This brings me to why I am reaching out to you. I am looking to get involved or / and possibly start some sort of organization that addresses modern biblical scholarship and traditional (Orthodox) practice…
I was intrigued. I was critical of the Discovery Seminar that was being run by Aish Hatorah, especially after they offered some presentations at Brandeis University, where I was then teaching. In fact, I took one of their publicity signs that said something like “Want to know more about what the Bible really means?” and crossed out their information and wrote instead: “ask me,” and posted it on my office door. And here was someone who was working for Aish, but was seriously interested in biblical criticism, and he had reached out to me after reading one of my books. Although I imagined (correctly) that he dressed in black and white, he refused to see the Bible in black and white.

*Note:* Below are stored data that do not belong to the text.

-- ==== Sys2Proof/WellFormed.lean ====
section
/-!
DEFINITION. Which terms of Instr stand for a row of the opcode table: a catch-all row `#nn` carries only a format id that no
other row of its class carries.
-/

namespace Sys2Proof

/-- The format ids of 30_encoding.md R73 that have a name: the rows with a full mask carry them. -/
def namedFormatId (fmt : Byte) : Bool :=
  fmt.toNat < 8 && fmt.toNat != 3

/-- A term that a command word can decode to (30_encoding.md R79: `#nn` is for 3 and 8..255). -/
def Instr.wellFormed : Instr → Bool
  | .encodeInvalid fmt => !namedFormatId fmt
  | .decodeInvalid fmt => !namedFormatId fmt
  | .pxpackInvalid fmt => !namedFormatId fmt
  | .pxunpackInvalid fmt => !namedFormatId fmt
  | .encodeRgba8 | .encodeRgb8 | .encodeA8 | .encodeRgb565 | .encodeRgba4 | .encodeRgba5551 | .encodeEtc1 => true
  | .decodeRgba8 | .decodeRgb8 | .decodeA8 | .decodeRgb565 | .decodeRgba4 | .decodeRgba5551 | .decodeEtc1 => true
  | .pxpackRgba8 | .pxpackRgb8 | .pxpackA8 | .pxpackRgb565 | .pxpackRgba4 | .pxpackRgba5551 | .pxpackEtc1 => true
  | .pxunpackRgba8 | .pxunpackRgb8 | .pxunpackA8 | .pxunpackRgb565 | .pxunpackRgba4 | .pxunpackRgba5551 => true
  | .pxunpackEtc1 => true
  | .hdrWrite _ | .hdrRead | .fmtResolve _ | .tileLookup _ => true

end Sys2Proof
end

David was persistent. My quick response to him—that I was too busy but was intrigued and would find time to answer him at more length, was soon answered:
I have put together a humble draft for an organization that I would like to found.
I know that you mentioned this is a busy time, yet, I could not resist asking for your feedback in advance of our phone conversation next week. Please forgive me J! Time is of the essence. As Chazal [the rabbinic sages] teach us “If a mitzvah comes to your hand, do not let it become chametz [leavened—and thus prohibited to eat over Passover] – do it right away!”…
Are you familiar with any Jewish popular (non-academic) educational organizations that focus on or address bible criticism and its challenges? Surprisingly, although I have seen it mentioned on non-Orthodox sites, I have not seen a structured or meaningful coverage of it.
David’s amazingly comprehensive document served as the blueprint for our early years. A few days later, David sent me another email with the additional thoughts that would eventually become the “Our Values” page on TheTorah.com. He wrote:
“Hineni muchan u’mezuman” [I am fully ready] to found with God’s help, the Institute: TORAH AND BIBLICAL SCHOLARSHIP…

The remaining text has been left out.